Ein Folgeverbundwerkzeug zählt zu den kosteneffizientesten Fertigungswerkzeugen in der Produktion, stellt jedoch bei falscher Konstruktion auch eine der teuersten Investitionen dar. Hersteller entwerfen es maßgeschneidert für eine bestimmte Teilegeometrie, weshalb die Frage “Passt es?” eine klare Antwort erfordert, bevor der Werkzeugstahl geschnitten wird – und nicht erst, nachdem das Werkzeug bereits fertiggestellt ist.
Wenn Ingenieure die richtige Anwendung wählen, sinken die Stückkosten auf ein Niveau, das nur wenige Verfahren erreichen können. Bei einer falschen Wahl belastet die Investition die Projektbilanz über Jahre hinweg. Ob sich Ihr Bauteil für das Stufenpressen eignet, hängt davon ab, wie der Prozess funktioniert und wo seine tatsächlichen Grenzen liegen. Dieser Leitfaden geht von den Prozessgrundsätzen aus und analysiert systematisch die geltenden Bedingungen, die Kostenlogik, die geometrischen Einschränkungen sowie den Entscheidungsprozess beim Stufenpressen. So hilft er Ingenieuren, die richtige Entscheidung zu treffen, bevor sie sich für die Werkzeugherstellung entscheiden.

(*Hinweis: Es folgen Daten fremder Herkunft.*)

-- ==== Sys2Proof/Laws/Engine.lean ====
section
/-! SUPPORT. Reads of an engine of the I/O dies that go through: while no line is damaged, a read at the MSC moves only the caches, and
answers the bytes at the point of coherence. -/
namespace Sys2Proof.Machine

/-- What a read leaves of memory: its bytes, its poison, and no damaged line. -/
def SameBytes (m n : MemState) : Prop := n.harm = [] ∧ n.cells = m.cells ∧ n.poison = m.poison

theorem SameBytes.trans {a b c : MemState} (h : SameBytes a b) (k : SameBytes b c) : SameBytes a c :=
  ⟨k.1, k.2.1.trans h.2.1, k.2.2.trans h.2.2⟩

/-- Counting changes nothing of memory but the counters. -/
def SameHarm (m n : MemState) : Prop := n.harm = m.harm ∧ n.cells = m.cells ∧ n.poison = m.poison
theorem countChild_same (m : MemState) (l k c : Nat) : SameHarm m (countChild m l k c) := by
  simp only [countChild, minorWrap]; split_ifs <;> exact ⟨rfl, rfl, rfl⟩
theorem countAbove_same (m : MemState) (k l : Nat) : SameHarm m (countAbove m k l) := by
  have h := fun m a b c => countChild_same m a b c
  unfold SameHarm at h ⊢
  simp [countAbove, (h _ _ _ _).1, (h _ _ _ _).2.1, (h _ _ _ _).2.2]

theorem writeBackLine_quiet (s : State) (a : Nat) (h : s.mem.harm = []) :
    ∃ m, writeBackLine s a = { s with mem := m } ∧ SameBytes s.mem m := by
  have h1 := countChild_same s.mem 0 (homeStack a) (localLine a)
  have h2 := countAbove_same (countChild s.mem 0 (homeStack a) (localLine a)) (homeStack a) (localLine a)
  refine ⟨_, rfl, ?_, ?_, ?_⟩
  · simp [h2.1, h1.1, h]
  · simp [h2.2.1, h1.2.1]
  · simp [h2.2.2, h1.2.2]

theorem dramRead_quiet (s : State) (a : Nat) (h : s.mem.harm = []) : dramRead s a = s := by simp [dramRead, h]

/-- An access to a line at its MSC moves only the MSC's lines, clock and counters. -/
theorem mscTouch_quiet (s : State) (v kid a : Nat) (w : Bool) (h : s.mem.harm = []) :
    ∃ m, mscTouch s v kid a w = { s with mem := m } ∧ SameBytes s.mem m := by
  have ht : (tick s).mem.harm = [] := h
  have h0 : SameBytes s.mem (tick s).mem := ⟨h, rfl, rfl⟩
  simp only [mscTouch, dramRead_quiet _ _ ht]
  split
  · exact ⟨_, rfl, h, rfl, rfl⟩
  · split
    · split_ifs
      · obtain ⟨m, e, k⟩ := writeBackLine_quiet (tick s) a ht
        exact ⟨m, e, h0.trans k⟩
      · exact ⟨_, rfl, h0⟩
    · split
      · split_ifs
        · obtain ⟨m, e, k⟩ := writeBackLine_quiet (tick s) _ ht
          rw [e]
          exact ⟨_, rfl, k.1, k.2.1, k.2.2⟩
        · exact ⟨_, rfl, h, rfl, rfl⟩
      · exact ⟨_, rfl, h, rfl, rfl⟩

theorem readMem_same {s t : State} (h : t.mem.cells = s.mem.cells) (a n : Nat) : readMem t a n = readMem s a n := by
  simp [readMem, readByte, h]
theorem readMem_append (s : State) (a n k : Nat) : readMem s a (n + k) = readMem s a n ++ readMem s (a + n) k := by
  simp [readMem, List.range_add, List.map_append, Nat.add_assoc, Function.comp_def]

theorem sectorPart_or (a n : Nat) : sectorPart a n = n ∨ (sectorPart a n < n ∧ a % 32 + sectorPart a n = 32) := by
  unfold sectorPart; omega

theorem engPhysRead_io {s : State} {e : Eng} {a : Nat} (n : Nat) (sl : Bool) (hd : e.die = none) (h : s.mem.harm = []) (hp : s.mem.poison = [])
    (hc : mscCheck s e.vd (kidFor s e.vd a) a = none) :
    ∃ m, engPhysRead s e a n sl = ({ s with mem := m }, .ok (readMem s a n, false)) ∧ SameBytes s.mem m := by
  obtain ⟨m, hm, k⟩ := mscTouch_quiet s e.vd (kidFor s e.vd a) a false h
  refine ⟨m, ?_, k⟩
  have hr := readMem_same (s := s) (t := { s with mem := m }) k.2.1 a n
  simp [engPhysRead, hd, mscRead, hc, hm, hr, sectorPoison, k.2.2, hp]

theorem setDirtyS2_none (s : State) (v : Nat) (l : Leaf) (h : l.at? = none) : setDirtyS2 s v l = (s, true) := by
  unfold setDirtyS2; rw [h]

theorem gpaXlate_plain {s : State} {v gpa : Nat} (w : Bool) (hr : isRegPage s v gpa = false) (hv : v = 0)
    (he : bit (trnOf s v).s2.toNat 0 = false) : gpaXlate s v gpa w = (s, .ok gpa) := by
  subst hv
  have h2 : gpa / 1073741824 * 1073741824 + gpa % 1073741824 = gpa := Nat.div_add_mod' _ _
  simp [gpaXlate, gpaXlateF, stage2, hr, he, Target.plus, h2, setDirtyS2]

/-- A register's address of VD 0 is system-physical. -/
theorem regXlate_zero {s : State} {a : Nat} (w : Bool) (h : ownsFrame s 0 a = true) : regXlate s 0 a w = (s, .ok a) := by
  simp [regXlate, h]

/-- A read by an address that is translated to itself goes through where VD 0 owns the frames. -/
theorem gpaReadF_plain {e : Eng} (hd : e.die = none) : ∀ (fuel a n : Nat) (s : State), s.mem.harm = [] → s.mem.poison = [] →
    (∀ m x, a ≤ x → x < a + n → engXlate { s with mem := m } e x false = ({ s with mem := m }, .ok x)
      ∧ mscCheck s e.vd (kidFor s e.vd x) x = none) → (n = 0 ∨ a % 32 + n ≤ 32 * fuel) →
    ∃ m, gpaReadF s e fuel a n = ({ s with mem := m }, .ok (readMem s a n, false)) ∧ SameBytes s.mem m
  | 0, a, n, s, h, hp, hx, hf => by
    have : n = 0 := by omega
    subst this
    exact ⟨s.mem, rfl, h, rfl, rfl⟩
  | fuel + 1, a, n, s, h, hp, hx, hf => by
    unfold gpaReadF
    split_ifs with hn
    · subst hn; exact ⟨s.mem, rfl, h, rfl, rfl⟩
    · have hpart := sectorPart_or a n
      generalize sectorPart a n = k at hpart
      obtain ⟨hr, hc⟩ := hx s.mem a (le_refl a) (by omega)
      obtain ⟨m, e1, k1⟩ := engPhysRead_io (e := e) k false hd h hp hc
      simp only [gpaRead1, hr, e1]
      obtain ⟨m2, e2, k2⟩ := gpaReadF_plain hd fuel (a + k) (n - k) { s with mem := m } k1.1 (k1.2.2.trans hp)
        (fun m x h1 h2 => hx m x (by omega) (by omega)) (by omega)
      rw [e2]
      refine ⟨m2, ?_, k1.trans k2⟩
      have hs : n = k + (n - k) := by omega
      conv => rhs; rw [hs, readMem_append]
      simp [readMem_same (s := s) (t := { s with mem := m }) k1.2.1]

theorem gpaReadN_plain {e : Eng} (hd : e.die = none) {s : State} (a n : Nat) (h : s.mem.harm = []) (hp : s.mem.poison = [])
    (hx : ∀ m x, a ≤ x → x < a + n → engXlate { s with mem := m } e x false = ({ s with mem := m }, .ok x)
      ∧ mscCheck s e.vd (kidFor s e.vd x) x = none) :
    ∃ m, gpaReadN s e a n = ({ s with mem := m }, .ok (readMem s a n, false)) ∧ SameBytes s.mem m :=
  gpaReadF_plain hd _ a n s h hp hx (by omega)

/-- States in which an engine reads an interval of virtual addresses: nothing is damaged or poisoned, each address translates to
memory that the VD owns, and neither the translation nor a read at the MSC leads out of them. -/
structure Reads (e : Eng) (f : Nat → Nat) (lo hi : Nat) (P : State → Prop) : Prop where
  harm : ∀ {s}, P s → s.mem.harm = []
  poison : ∀ {s}, P s → s.mem.poison = []
  mem : ∀ {s m}, P s → SameBytes s.mem m → P { s with mem := m }
  check : ∀ {s x}, P s → lo ≤ x → x < hi → mscCheck s e.vd (kidFor s e.vd (f x)) (f x) = none
  xlate : ∀ {s x}, P s → lo ≤ x → x < hi → ∃ t r, translate s e.cl e.vd e.asid x { write := false, fetch := false, user := false, sup := false }
      = (t, .ok r) ∧ r.target = .spa (f x) ∧ P t ∧ t.mem.cells = s.mem.cells

/-- A read by virtual address goes through in such states. -/
theorem engRead_plain {e : Eng} (hd : e.die = none) {f : Nat → Nat} (hf : ∀ x y, f (x + y) = f x + y) {lo hi : Nat} {P : State → Prop}
    (R : Reads e f lo hi P) (hw : hi < 2 ^ 64) : ∀ (fuel a n : Nat) {s : State}, P s → lo ≤ a → a + n ≤ hi → (n = 0 ∨ a % 32 + n ≤ 32 * fuel) →
    ∃ t, engRead s e fuel a n = (t, .ok (readMem s (f a) n, false)) ∧ P t ∧ t.mem.cells = s.mem.cells
  | 0, a, n, s, h, _, _, hl => by
    have : n = 0 := by omega
    subst this
    exact ⟨s, rfl, h, rfl⟩
  | fuel + 1, a, n, s, h, ha, hb, hl => by
    unfold engRead
    split_ifs with hn
    · subst hn; exact ⟨s, rfl, h, rfl⟩
    · have hpart := sectorPart_or a n
      generalize sectorPart a n = k at hpart
      obtain ⟨t, r, ht, hr, h1, hc1⟩ := R.xlate h ha (show a < hi by omega)
      obtain ⟨m, e1, k1⟩ := engPhysRead_io (e := e) k r.sl hd (R.harm h1) (R.poison h1) (R.check h1 ha (show a < hi by omega))
      have hm : (a + k) % 2 ^ 64 = a + k := Nat.mod_eq_of_lt (by omega)
      simp only [engRead1, ht, hr, e1, hm]
      obtain ⟨t2, e2, h2, hc2⟩ := engRead_plain hd hf R hw fuel (a + k) (n - k) (R.mem h1 k1) (by omega) (by omega) (by omega)
      rw [e2]
      refine ⟨t2, ?_, h2, hc2.trans (k1.2.1.trans hc1)⟩
      have hs : n = k + (n - k) := by omega
      conv => rhs; rw [hs, readMem_append, ← hf]
      rw [readMem_same (s := s) (t := t) hc1, readMem_same (s := s) (t := { t with mem := m }) (k1.2.1.trans hc1)]
      rfl

theorem engReadN_plain {e : Eng} (hd : e.die = none) {f : Nat → Nat} (hf : ∀ x y, f (x + y) = f x + y) {a n : Nat} {P : State → Prop}
    (R : Reads e f a (a + n) P) (hw : a + n < 2 ^ 64) {s : State} (h : P s) :
    ∃ t, engReadN s e a n = (t, .ok (readMem s (f a) n, false)) ∧ P t ∧ t.mem.cells = s.mem.cells :=
  engRead_plain hd hf R hw _ a n h (le_refl a) (le_refl _) (by omega)

end Sys2Proof.Machine
end

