-- ==== Sys2Proof/Laws/PerInstr.lean ====
section
/-! SUPPORT. What holds of every constructor of `Instr` as syntax: an opcode carries its header in its fields and its
value is a byte; a step of another agent has no fields, no header and no operand. -/
namespace Sys2Proof.Laws

/-- R249, R261: the fields of an instruction's word hold its header, and its opcode is a byte. -/
def Encodes.Statement (i : Instr) : Prop :=
  match i.raw with
  | some r => i.hdr? = some r.hdr ∧ r.opc < 256
  | none => i.hdr? = none ∧ i.uses = []
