-- ==== Sys2Proof/Tests/Slice0.lean ====
section
/-! SUPPORT. Tests: terms that well-formedness refuses, words written out from the encoding tables of chapter 11, single steps, and
for every statement a state and operands that meet its hypotheses. -/
namespace Sys2Proof.Tests
open Sys2Proof.Machine
set_option Elab.async false

/-! A small state: one group of privilege H in core 0 with one running thread at PC 0, and frame 0 mapped at virtual page 0. -/

def h0 : Hdr := ⟨⟨false, 0⟩, ⟨false, 0⟩, .a, 0⟩
def c0 : Convoy := { gid := 832, pc := 0, tids := [0] }
def w0 : State := (placeWord State.reset nopWord).onSch fun c => { c with todo := [], ctx := some c0 }
/-- The same with another group in the place of it. -/
def withGroup (g : Group) : State := w0.onCores fun c => { c with groups := [g] }
/-- The selection of an event. -/
def pick (s : State) (vd : Vd) (die : Die) (core : Core) (n k : Nat) : State :=
  s.onSch fun c => { c with sel := { Sel.none with vd := vd, die := die, core := core, n := n, k := k } }

theorem selected_w0 : Selected w0 c0 bareGroup :=
  ⟨rfl, rfl, by decide, by decide, by decide, by decide, rfl⟩

/-- Any legal instruction with header h0 runs in the small state. -/
theorem runs_w0 {i : Instr} {need : Priv} (hh : i.hdr? = some h0) (hl : legal i bareGroup = true) : Runs w0 i need c0 bareGroup h0 :=
  { selected_w0 with hdr := hh, ok := hl, priv := by cases need <;> rfl }

theorem runs_all {need : Priv} {l : List Instr} (h : ∀ i ∈ l, i.hdr? = some h0 ∧ legal i bareGroup = true) :
    ∀ i ∈ l, Runs w0 i need c0 bareGroup h0 := fun i hi => runs_w0 (h i hi).1 (h i hi).2

/-! Well-formedness refuses each kind of ill-formed term. -/

theorem test_wf_event : Instr.wf .coldReset = false := by decide
theorem test_wf_second_guard : Instr.wf (.nop ⟨⟨false, 0⟩, ⟨false, 1⟩, .a, 0⟩) = false := by decide
theorem test_wf_hint : Instr.wf (.nop ⟨⟨false, 0⟩, ⟨false, 0⟩, .a, 1⟩) = false := by decide
theorem test_wf_kind : Instr.wf (.iadd h0 ⟨.lo, false, false, false⟩ (.p 1) (.g 4) (.g 5)) = false := by decide
theorem test_wf_odd_pair : Instr.wf (.iadd h0 ⟨.lo, false, false, true⟩ (.g 5) (.g 4) (.g 6)) = false := by decide
theorem test_wf_mod : Instr.wf (.iadd h0 ⟨.hi, false, false, false⟩ (.g 4) (.g 4) (.g 6)) = false := by decide
theorem test_wf_optional_operand : Instr.wf (.icmp h0 ⟨.and, .eq, false, false⟩ (.p 1) (.g 4) (.g 6) none) = false := by decide
theorem test_legal_regs : legal (.iadd h0 ⟨.lo, false, false, false⟩ (.g 8) (.g 4) (.g 5)) { bareGroup with regs := 8 } = false := by decide
theorem test_legal_mandrel : legal (.exit h0) { bareGroup with mandrel := true } = false := by decide
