/-- A CAN record header (R294) with its data. -/
structure CanRecord where
  ident  : Word
  format : Nat
  vcid   : Nat
  accept : Word
  data   : Bytes
  deriving DecidableEq, Repr

/-- A CAN frame as a port sees it: its record, and the errors the controller reports of it (Table 7-7). -/
structure CanArrival where
  record : CanRecord
  phy    : List PhyCount
  deriving DecidableEq, Repr

/-- One MDIO operation (R173) and what the PHY drives during a read: `none` where no PHY drives the turnaround. -/
structure MdioOp where
  clause45 : Bool
  isWrite  : Bool
  phy      : Nat
  reg      : Nat
  data     : BitVec 16
  phyData  : Option (BitVec 16)
  deriving DecidableEq, Repr

/-- The commanded states of a segment transceiver (Table 7-3). -/
inductive SegState where
  | normal | listenOnly | standby | sleep
  deriving DecidableEq, Repr

/-- The activity seen on a segment (R178): polarity transitions counted within 10 µs whose amplitude and spacing are in
range. -/
structure SegPulse where
  transitions : Nat
  minMv       : Nat
  minGapNs    : Nat
  maxGapNs    : Nat
  spanNs      : Nat
  deriving DecidableEq, Repr

/-- HARVEST_TAKE (Table 7-10). -/
structure HarvestArgs where
  bank      : Nat
  immediate : Bool
  ident     : Word
  sec       : Nat
  ns        : Nat
  mask      : BitVec 128
  deriving DecidableEq, Repr

/-! ## Inauguration -/

/-- The inauguration frame header (Table 8-3). -/
structure InaugHdr where
  lineB       : Bool
  coordinator : Bool
  inaugSeq    : Word
  senderId    : UnitId
  domainEpoch : Word
  topoCount   : Word
  version     : Nat := 1
  deriving DecidableEq, Repr

/-- A HELLO (Table 8-3), with the hw_type and stepping of GLOBAL_ID (Table 0-2). -/
structure Hello where
  hdr       : InaugHdr
  fast      : Bool
  standard  : Bool
  port      : Nat
  nodeCount : Nat
  leaderId  : UnitId
  seq       : Word
  echo      : BitVec 16
  hwType    : Nat := 0x9664
  stepping  : Nat := 0xB0
  deriving DecidableEq, Repr

/-- A node record (Table 8-4). -/
structure NodeRec where
  unit      : UnitId
  consistId : Word
  carIndex  : Nat
  role      : Nat
  twin      : Bool
  capable   : Bool
  cab1      : Bool
  cab2      : Bool
  ref2      : Bool
  lead      : Bool
  isLeader  : Bool
  position  : Nat
  car       : Nat
  consist   : Nat
  reversed  : Bool
  functions : Nat
  lines     : BitVec 4
  partner   : UnitId
  deriving DecidableEq, Repr

/-- A function entry (Table 8-3, FUNCS): function, local side, VLAN, MAC, stream index. -/
structure FuncEntry where
  func   : Nat
  side   : Nat
  vlan   : Nat
  mac    : Mac
  stream : Nat
  deriving DecidableEq, Repr

/-- A static alias entry of ALIAS_SET (R212). -/
structure AliasArgs where
  tfa    : Nat
  mac    : Mac
  vlan   : Nat
  stream : Option Nat
  deriving DecidableEq, Repr

/-- What a TTDP frame brings about in standard mode under IEC 61375-2-5 (R196): `hello` for a TTDP HELLO, or a stable
topology with its directory and counter. -/
inductive TtdpResult where
  | hello
  | topology
  | stable (nodes : List NodeRec) (topoCount : Word)
  deriving DecidableEq, Repr

/-- The shared slot record of a state image (Table 8-9); its age in pans since the commit. -/
structure SlotRec where
  slot    : Nat
  prodSeq : Word
  ready   : Bool
  data    : Bytes
  age     : Nat := 0
  deriving DecidableEq, Repr

/-- A TAU record of a state image (Table 8-9): its armed parameters with the next instant, whether it is COMMITTED, the index of
that instant, its tenant, and the trt_epoch of its arming. -/
structure TauShared where
  arm       : TauArm
  committed : Bool
  k         : Nat
  owner     : Option Nat
  epoch     : BitVec 8
  deriving DecidableEq, Repr

/-- A tenant session record: last accepted counter and the short record's digest (R301, Table 8-9). -/
structure SessionRec where
  tenant  : Nat
  counter : BitVec 64
  cmac4   : Word
  status  : Nat
  reason  : Nat
  deriving DecidableEq, Repr

/-! ## Legacy bridge and Far Window -/

/-- The buses of a map entry (Table 9-3). -/
inductive Bus where
  | mvb (n : Nat)
  | wtb
  deriving DecidableEq, Repr

/-- The writer of a PDS variable (Table 9-1). -/
inductive Writer where
  | tenant (t : Nat)
  | mgp
  | legacyBus (bus : Bus) (entry : Nat)
  | trdp (comid : Word) (src : Word)
  | cssWindow (w : Nat)
  deriving DecidableEq, Repr

/-- A stream origin record (Table 8-9): an installed stream of the pair. -/
structure OriginRec where
  streamId  : Nat
  txn       : Nat
  owner     : Nat
  suspended : Bool
  req       : StreamReq
  path      : List PathHop
  pathB     : List PathHop
  deriving DecidableEq, Repr

/-- Ownership and freshness of a variable of the Process Data Store (Table 8-9). -/
structure PdRec where
  var    : Nat
  writer : Option Writer
  stale  : Bool
  deriving DecidableEq, Repr

/-- A twin state image as it arrives (Table 8-9): its pan, whether its CRC-32 verifies, and its records. -/
structure TwinImage where
  pan      : Word
  crcOk    : Bool
  taus     : List TauShared
  sessions : List SessionRec
  slots    : List SlotRec
  nodes    : List NodeRec
  topo     : Word
  streams  : List OriginRec
  owners   : List PdRec
  deriving DecidableEq, Repr

/-- The Ethernet side of a map entry (Table 9-3). -/
inductive EthKind where
  | none | trdp | cssSlot
  deriving DecidableEq, Repr

/-- What a destination receives while its variable is stale (Table 9-3). -/
inductive OnStale where
  | hold | zero | suppress
  deriving DecidableEq, Repr
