-- ==== Sys2Proof/Machine/State/Evr.lean ====
section
/-! DEFINITION. The state of the Event Recorder and the Ageing Monitor (spec/15_recorder_and_ageing.md). -/

namespace Sys2Proof.Machine

/-- A windrow (Table 15-2). `num` is its 48-bit record number F (R350). -/
structure Windrow where
  num : Nat
  sec : Nat
  ns : Nat
  timeValid : Bool
  epoch : BitVec 8
  cls : Nat
  code : Nat
  repeats : Nat
  data : Bytes
  /-- it has been written to the memory -/
  written : Bool
  /-- model time of its report (R352) -/
  at_ : Nat
  /-- final: it can no longer merge (R352) -/
  final : Bool
  deriving DecidableEq, Repr

/-- A token bucket (R352): rate and burst that were set, tokens × 10^9 in use below burst, and their time. -/
structure Bucket where
  rate : Nat := 10
  burst : Nat := 50
  /-- tokens taken and not yet regained, in units of 10^-9 -/
  taken : Nat := 0
  at_ : Nat := 0
  deriving DecidableEq, Repr

/-- The recorder memory header as known (R348). -/
structure EvrHeader where
  sizeMiB : Nat := 0
  checkpoint : Nat := 0
  counterSet : Nat := 0
  boots : Nat := 0
  hours : Nat := 0
  /-- counter floor (R358) -/
  floor : BitVec 64 := 0
  /-- least-squares sums (R365): days of data, sum of x, y, x² and xy, with x in units of 2^-32 and y in ps -/
  days : Nat := 0
  sx : Int := 0
  sy : Int := 0
  sxx : Int := 0
  sxy : Int := 0
  deriving DecidableEq, Repr

/-- A copy of a tenant's short record in the counter area (R357). -/
structure CounterCopy where
  counter : BitVec 64
  cmac : Word
  status : Nat
  reason : Nat
  /-- write generation -/
  gen : Nat
  deriving DecidableEq, Repr

/-- The Event Recorder. -/
structure Evr where
  /-- ready. Reset: 0. -/
  ready : Bool := false
  /-- mem_fault. Reset: 0. -/
  memFault : Bool := false
  /-- unformatted. Reset: 0. -/
  unformatted : Bool := false
  /-- foreign. Reset: 0. -/
  foreign : Bool := false
  /-- flushing. Reset: 0. -/
  flushing : Bool := false
  /-- pfail_done. Reset: 0. -/
  pfailDone : Bool := false
  /-- EVR_ALARM, 5 bits W1C. Reset: 0. -/
  alarm : Word := 0
  /-- EVR_ALARM_EN. Reset: 0. -/
  alarmEn : Word := 0
  header : EvrHeader := {}
  /-- the next record number F, 48 bits (R350). Reset: DESIGN CHOICE 0. -/
  next : Nat := 0
  /-- windrows in staging, newest first (R354). Reset: none. -/
  staging : List Windrow := []
  /-- the bytes of the ring's slots as last written (R350). Reset: DESIGN CHOICE none. -/
  mem : Table Bytes := []
  /-- the counter area: copy c of tenant t at 2t + c (R357). Reset: DESIGN CHOICE none. -/
  area : Table (Option CounterCopy) := []
  /-- model time at which the header's operating hours held -/
  hoursAt : Nat := 0
  /-- highest dirty count since start (EVR_DIRTY). Reset: DESIGN CHOICE 0. -/
  dirtyMax : Nat := 0
  /-- EVR_LOST, 32-bit wrapping. Reset: DESIGN CHOICE 0. -/
  lost : Word := 0
  /-- EVR_SUPPRESSED, 32-bit wrapping. Reset: DESIGN CHOICE 0. -/
  suppressed : Word := 0
  /-- EVR_MERGED, 32-bit wrapping. Reset: DESIGN CHOICE 0. -/
  merged : Word := 0
  /-- losses not yet told by a LOSS windrow: all, and safety (R353) -/
  lossNow : Nat := 0
  lossSafety : Nat := 0
  /-- suppressions of the present second by code (R353) -/
  supNow : Table Nat := []
  /-- token buckets by code; those not listed are at their defaults (R352) -/
  buckets : Table Bucket := []
  /-- the burst of the frame of four to come (R355) -/
  burst : Nat := 0
  /-- tenants whose counter area record waits to be written (R355, R357) -/
  counterWrites : NatSet := []
  /-- a header checkpoint waits to be written (R348) -/
  checkpointDue : Bool := false
  /-- windrows written since the last checkpoint, and its model time (R348) -/
  sinceCheck : Nat := 0
  checkAt : Nat := 0
  /-- EVR_WIN_BASE. Reset: 0. -/
  winBase : Word := 0
  /-- EVR_LATCH_TAG, 12 bits. Reset: DESIGN CHOICE 0. -/
  latchTag : Word := 0
  /-- the 8 words latched by the last read of a word 0 (R359). Reset: DESIGN CHOICE 0. -/
  latch : List Word := []
  /-- the draw of format_nonce at this start (R358); its value is `Config.trng` of it -/
  nonce : Nat := 0
  /-- model time of the rise of PFAIL# (admission resumes 10 ms later, R356) -/
  pfailRose : Option Nat := none
  deriving DecidableEq, Repr

/-- Ageing parameters (Table 15-5). -/
structure AgmCfg where
  /-- avs_en. Reset: on. -/
  avs : Bool := true
  /-- pmbus_addr. Reset: 0x40. -/
  addr : Nat := 64
  /-- margin_target in ps. Reset: 80. -/
  target : Int := 80
  /-- margin_hyst in ps. Reset: 40. -/
  hyst : Int := 40
  /-- margin_floor in ps. Reset: 20. -/
  floor : Int := 20
  /-- avs_step in mV. Reset: 5. -/
  step : Nat := 5
  /-- vcore_min in mV. Reset: 700. -/
  vmin : Nat := 700
  /-- vcore_max in mV. Reset: 850. -/
  vmax : Nat := 850
  deriving DecidableEq, Repr

/-- The Ageing Monitor. -/
structure Agm where
  cfg : AgmCfg := {}
  /-- count, 16 bits. Reset: 0x0000. -/
  count : BitVec 16 := 0
  /-- measuring. Reset: 0. -/
  measuring : Bool := false
  /-- cal_range. Reset: 0. -/
  calRange : Bool := false
  /-- avs_state. Reset: 0 off. -/
  avsState : Nat := 0
  /-- AGM_ALARM, 6 bits W1C. Reset: 0. -/
  alarm : Word := 0
  /-- AGM_ALARM_EN. Reset: 0. -/
  alarmEn : Word := 0
  /-- commanded VDD_CORE in mV (AGM_VCORE). Reset: DESIGN CHOICE 750, the nominal rail of Table 16-3. -/
  vcore : Nat := 750
  /-- READ_VOUT in mV. Reset: DESIGN CHOICE 750. -/
  vout : Nat := 750
  /-- margin_now and margin_at_max in ps. Reset: DESIGN CHOICE 0. -/
  margin : Int := 0
  marginMax : Int := 0
  /-- steps made in the present measurement, and whether a step settles now (R364) -/
  steps : Nat := 0
  settling : Bool := false
  /-- model time of the write that settles (R364) -/
  stepAt : Nat := 0
  /-- the step that settles lowers VDD_CORE (R364) -/
  lowering : Bool := false
  /-- the write under check has been retried (R364) -/
  retried : Bool := false
  /-- VDD_CORE in mV before the step that settles (R365) -/
  stepFrom : Nat := 750
  /-- slopes seen in the last 16 AVS steps, newest first, in fs per mV (R365). Reset: none. -/
  slopes : List Int := []
  /-- Tj of the last measurement in 0.1 °C (R365). Reset: DESIGN CHOICE 0. -/
  tj : Int := 0
  /-- AGM_EOM_HOURS. Reset: 0xFFFFFFFF (before 30 days of data, R365). -/
  eomHours : Word := 4294967295
  /-- AGM_EOM_SEC, 48 bits. Reset: DESIGN CHOICE 0. -/
  eomSec : Nat := 0
  /-- latched AGM_EOM_SEC_HI (R367). Reset: DESIGN CHOICE 0. -/
  eomHi : Word := 0
  /-- AGM_GUARD_ADD in ns (R363). Reset: DESIGN CHOICE 0. -/
  guardAdd : Nat := 0
  /-- AGM_LAST_NS. Reset: DESIGN CHOICE 0. -/
  lastNs : Word := 0
  /-- model time of the start of the last measurement (R361) -/
  lastAt : Option Nat := none
  /-- replicas 0 to 47: domain and slack (AGM_REPLICA). Reset: DESIGN CHOICE 0. -/
  replicas : List (Nat × Int) := []
  /-- latency corrections from factory in ps of the nine lanes, TX and RX (AGM_LAT). Reset: DESIGN CHOICE 0. -/
  latTx : List Int := []
  latRx : List Int := []
  /-- T1S trim and amplitude by segment (AGM_T1S). Reset: DESIGN CHOICE 0. -/
  t1s : Table (Nat × Nat) := []
  /-- figures of the present day: lowest margin, sum and count of margin_at_max and of VDD_CORE, highest Tj, excess -/
  dayLow : Int := 0
  daySum : Int := 0
  dayVcore : Nat := 0
  dayCount : Nat := 0
  dayTj : Int := 0
  dayExcess : Nat := 0
  /-- operating hours at the last AGM_DAY windrow (R365) -/
  dayAt : Nat := 0
  deriving DecidableEq, Repr

end Sys2Proof.Machine
end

1. So funktioniert das Stanzverfahren mit Folgewerkzeugen
Beim Folgeverbundstanzen wird ein Metallband von einer Spule durch ein einzelnes Stanzwerk geführt, das mehrere Stationen umfasst. Mit jedem Presshub wird das Band um eine Teilung weitergeschoben, und jede Station führt einen Arbeitsschritt aus: Stanzen, Ausschneiden, Biegen, Umformen, Prägen oder Besäumen. Das Teil bleibt über eine Trägerbahn mit dem Band verbunden, bis es an der letzten Station abgetrennt wird. Pro Hub entsteht ein fertiges Teil.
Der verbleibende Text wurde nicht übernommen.